We love Christmas. And Christmas is best celebrated in little increments, that bolster our anticipation of the big day. After all, advent means “the coming”. We celebrate the birth of our Lord, but even as we do, we
identify with the Jews who waited for their Messiah with longing. Advent is a time to examine our longings. Our long wait for the return of Christ, to set all things right, mirrors the wait we celebrate. So to help our children understand the true meaning of Christmas, the bigger picture of Christ and his church, the celebration of advent is important.
We always enjoy our advent calendar, but truly this is more of a countdown than a contemplation or observance. To observe a season of reflection and longing we have to turn to God’s word. There are some great resources for this. When my dolls were 1 to 4 years old I used a lovely board book, High Chair Devotions with them. Although not made anymore, there are lots of used copies floating around the internet (credit them being built so sturdily). Our favorite was The First Christmas. My
dolls memorized the poems and finger plays and loved them. When they were older we tried a number of interesting devotionals out there, but settled upon Arnold Ytreeide’s series for advent. It starts with Jotham’s Journey (see the affiliate link below).

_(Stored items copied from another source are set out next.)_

/-- R276, R261, R262. For every accumulator, operand and carry: ADC sets C exactly when the unsigned sum is at least
256 and V exactly when the signed sum is outside -128 to 127; SBC sets C exactly when no borrow occurs and V exactly
when the signed difference is outside that range; a comparison sets C exactly when no borrow occurs; neither INC,
DEC nor a comparison touches V; and SBC of an operand is ADC of its complement, result and flags. -/
def Obligations.OverflowIsSignedOverflow : Prop :=
  ∀ (a m : Byte) (p : Flags),
    (adcFlags a m p).c = decide (256 ≤ a.toNat + m.toNat + p.c.toNat) ∧
    (adcFlags a m p).v = decide (a.toInt + m.toInt + p.c.toNat < -128 ∨ 127 < a.toInt + m.toInt + p.c.toNat) ∧
    (sbcFlags a m p).c = decide (m.toNat + (1 - p.c.toNat) ≤ a.toNat) ∧
    (sbcFlags a m p).v =
      decide (a.toInt - m.toInt - (1 - p.c.toNat) < -128 ∨ 127 < a.toInt - m.toInt - (1 - p.c.toNat)) ∧
    (compareFlags a m p).c = decide (m.toNat ≤ a.toNat) ∧ (compareFlags a m p).v = p.v ∧
    (incResult m p).2.v = p.v ∧ (incResult m p).2.c = p.c ∧ (decResult m p).2.v = p.v ∧ (decResult m p).2.c = p.c ∧
    sbcResult a m p.c = adcResult a (~~~m) p.c ∧ sbcFlags a m p = adcFlags a (~~~m) p

/-- R36. PackP(b) has N, V, D, I, Z and C at bits 7, 6, 3, 2, 1 and 0, bit 4 equal to b and bit 5 set; UnpackP loads
the seven flags from their bits and ignores bit 5; so unpacking a packed status gives it back with B as pushed.
(Which instructions push which value of b is in the statements about PHP, BRK and interrupt entry; which use UnpackP
in those about PLP and RTI.) -/
def Obligations.StatusPacksAndUnpacks : Prop :=
  (∀ (b : Bool) (p : Flags),
    (packP b p).getLsbD 7 = p.n ∧ (packP b p).getLsbD 6 = p.v ∧ (packP b p).getLsbD 5 = true ∧
    (packP b p).getLsbD 4 = b ∧ (packP b p).getLsbD 3 = p.d ∧ (packP b p).getLsbD 2 = p.i ∧
    (packP b p).getLsbD 1 = p.z ∧ (packP b p).getLsbD 0 = p.c ∧ unpackP (packP b p) = { p with b := b }) ∧
  (∀ v : Byte,
    unpackP v =
      { c := v.getLsbD 0, z := v.getLsbD 1, i := v.getLsbD 2, d := v.getLsbD 3, b := v.getLsbD 4, v := v.getLsbD 6,
        n := v.getLsbD 7 } ∧
    unpackP (v ||| 0x20) = unpackP v)

/-- R524, R476, R470. For each of the two timers in one-shot mode, loaded with latch L, its flag and fired flag
clear: after advances of any lengths the flag and the fired flag are set exactly when the lengths add up to at least
2L + 4, and the counter is 2L + 1 less their sum. With the fired flag set, advances of any lengths leave the flag as
it is, so that a flag the program has cleared stays clear until a load. -/
def Obligations.OneShotTimerFiresOnce : Prop :=
  ∀ (i : TimerId) (s : State) (ns : List Nat), (s.via i).acr.getLsbD 6 = false →
    let v := s.via i
    let t := ns.foldl (fun u n => timerAdvance i n u) s
    (∀ l : Address, v.t1c = 2 * (l.toNat : Int) + 1 → v.t1Fired = false → v.ifr.getLsbD 6 = false →
      (t.via i).ifr.getLsbD 6 = decide (2 * l.toNat + 4 ≤ ns.sum) ∧
      (t.via i).t1Fired = decide (2 * l.toNat + 4 ≤ ns.sum) ∧
      (t.via i).t1c = 2 * (l.toNat : Int) + 1 - (ns.sum : Int)) ∧
    (v.t1Fired = true → (t.via i).ifr.getLsbD 6 = v.ifr.getLsbD 6 ∧ (t.via i).t1Fired = true)
end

|Jotham’s Journey: A Storybook for Advent|
He even has an excellent book for Lent or the days leading up to Easter, Amon’s Adventure: A Family Story for Easter. It is fun to light a candle during evening devotions. My favorite is the Days of Advent Candle with Christmas Theme, since we light the symbolic purple candles in the wreath at church.

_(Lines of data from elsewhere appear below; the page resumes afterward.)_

-- ==== Sys2Proof/Laws/Decode.lean ====
section
/-! SUPPORT. The opcode table: a row that is found has the opcode looked for, every row's instruction encodes back to
its opcode, and every instruction's opcode finds its own row. -/

namespace Sys2Proof

open Sys2Proof.Machine

theorem findShape_mem {op : Byte} {sh : Shape} :
    {l : List OpRow} → findShape op l = some sh → ∃ r ∈ l, r.opcode = op ∧ r.shape = sh
  | [], h => by simp [findShape] at h
  | r :: rest, h => by
    simp only [findShape] at h
    split at h
    · next e => cases h; exact ⟨r, by simp, e, rfl⟩
    · obtain ⟨q, hq, hr⟩ := findShape_mem h
      exact ⟨q, by simp [hq], hr⟩

/-- The instruction of a row encodes to the row's opcode and its operand. -/
def Shape.encodesFrom (op : Byte) : Shape → Prop
  | .none i => encode i = [op]
  | .one k => ∀ b, encode (k b) = [op, b]
  | .two k => ∀ w, encode (k w) = op :: wordBytes w

/-- A list of rows each of which encodes back. -/
def RowsEncode (l : List OpRow) : Prop := ∀ r ∈ l, r.shape.encodesFrom r.opcode

theorem RowsEncode.nil : RowsEncode [] := by simp [RowsEncode]

theorem RowsEncode.cons {r : OpRow} {l : List OpRow} (h : r.shape.encodesFrom r.opcode) (hl : RowsEncode l) :
    RowsEncode (r :: l) := by
  intro q hq
  rcases List.mem_cons.mp hq with rfl | hq
  · exact h
  · exact hl q hq

theorem RowsEncode.append {l m : List OpRow} (hl : RowsEncode l) (hm : RowsEncode m) : RowsEncode (l ++ m) := by
  intro q hq
  rcases List.mem_append.mp hq with hq | hq
  · exact hl q hq
  · exact hm q hq

theorem opTable_encode : RowsEncode opTable := by
  unfold opTable
  repeat' apply RowsEncode.append
  all_goals
    repeat (first
      | exact RowsEncode.nil
      | refine RowsEncode.cons (by first | exact rfl | exact fun _ => rfl) ?_)

/-- An opcode that selects a shape is the opcode of the instructions of that shape. -/
theorem shapeOf_encodes {op : Byte} {sh : Shape} (h : shapeOf op = some sh) : sh.encodesFrom op := by
  obtain ⟨r, hr, ho, hs⟩ := findShape_mem h
  subst ho hs
  exact opTable_encode r hr

set_option maxRecDepth 20000 in
/-- The encoding of an instruction: its opcode, which selects its own shape, and its operand. -/
theorem encode_shape (i : Instr) :
    (∃ op, encode i = [op] ∧ shapeOf op = some (.none i)) ∨
    (∃ op b k, encode i = [op, b] ∧ shapeOf op = some (.one k) ∧ k b = i) ∨
    (∃ op w k, encode i = op :: wordBytes w ∧ shapeOf op = some (.two k) ∧ k w = i) := by
  cases i <;> first
    | exact .inl ⟨_, rfl, rfl⟩
    | exact .inr (.inl ⟨_, _, _, rfl, rfl, rfl⟩)
    | exact .inr (.inr ⟨_, _, _, rfl, rfl, rfl⟩)

end Sys2Proof
end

Music can also be a helpful tool. It has tremendous power over our thoughts and feelings. We can use it to focus our minds on what we wish to mull over. There are some beautiful hymns of longing, such as O Come, O come Emmanuel, Come Thou Long Expected Jesus, Let All Mortal Flesh Keep Silence, Lo How A Rose E’er Blooming and the entire first half of Handel’s Messiah.
We choose a project each year to help us focus on others instead of ourselves. Some years have helped pack boxes for Operation Christmas Child, shopped for Angel Tree gifts, and given time and money to other causes close to our heart, like adoption. We spend time making gifts instead of shopping. And we pray for the families that send us Christmas cards.
There is an abundance of heart-warming Christmas literature out there that focuses on virtue, contentment, and generosity. We love to read short stories like The Gift of the Magi, The Miraculous Staircase, Our Lady’s Juggler, Christmas Every Day, or My Christmas Miracle from Norman Rockwell’s Christmas Book, as well as every single story in The Candle in the Forest and Other Christmas Stories Children Love.
The idea is not to pack the season with activities that wear us out, but to be intentional about what we choose to do. Does it fit with our purposes to prepare our hearts and minds to celebrate the coming of Christ? Symbolically of our salvation in this Christmas season and literally as we long for His return?
“The people living in darkness have seen a great light; on those living in the land of the shadow of death, a light has dawned.”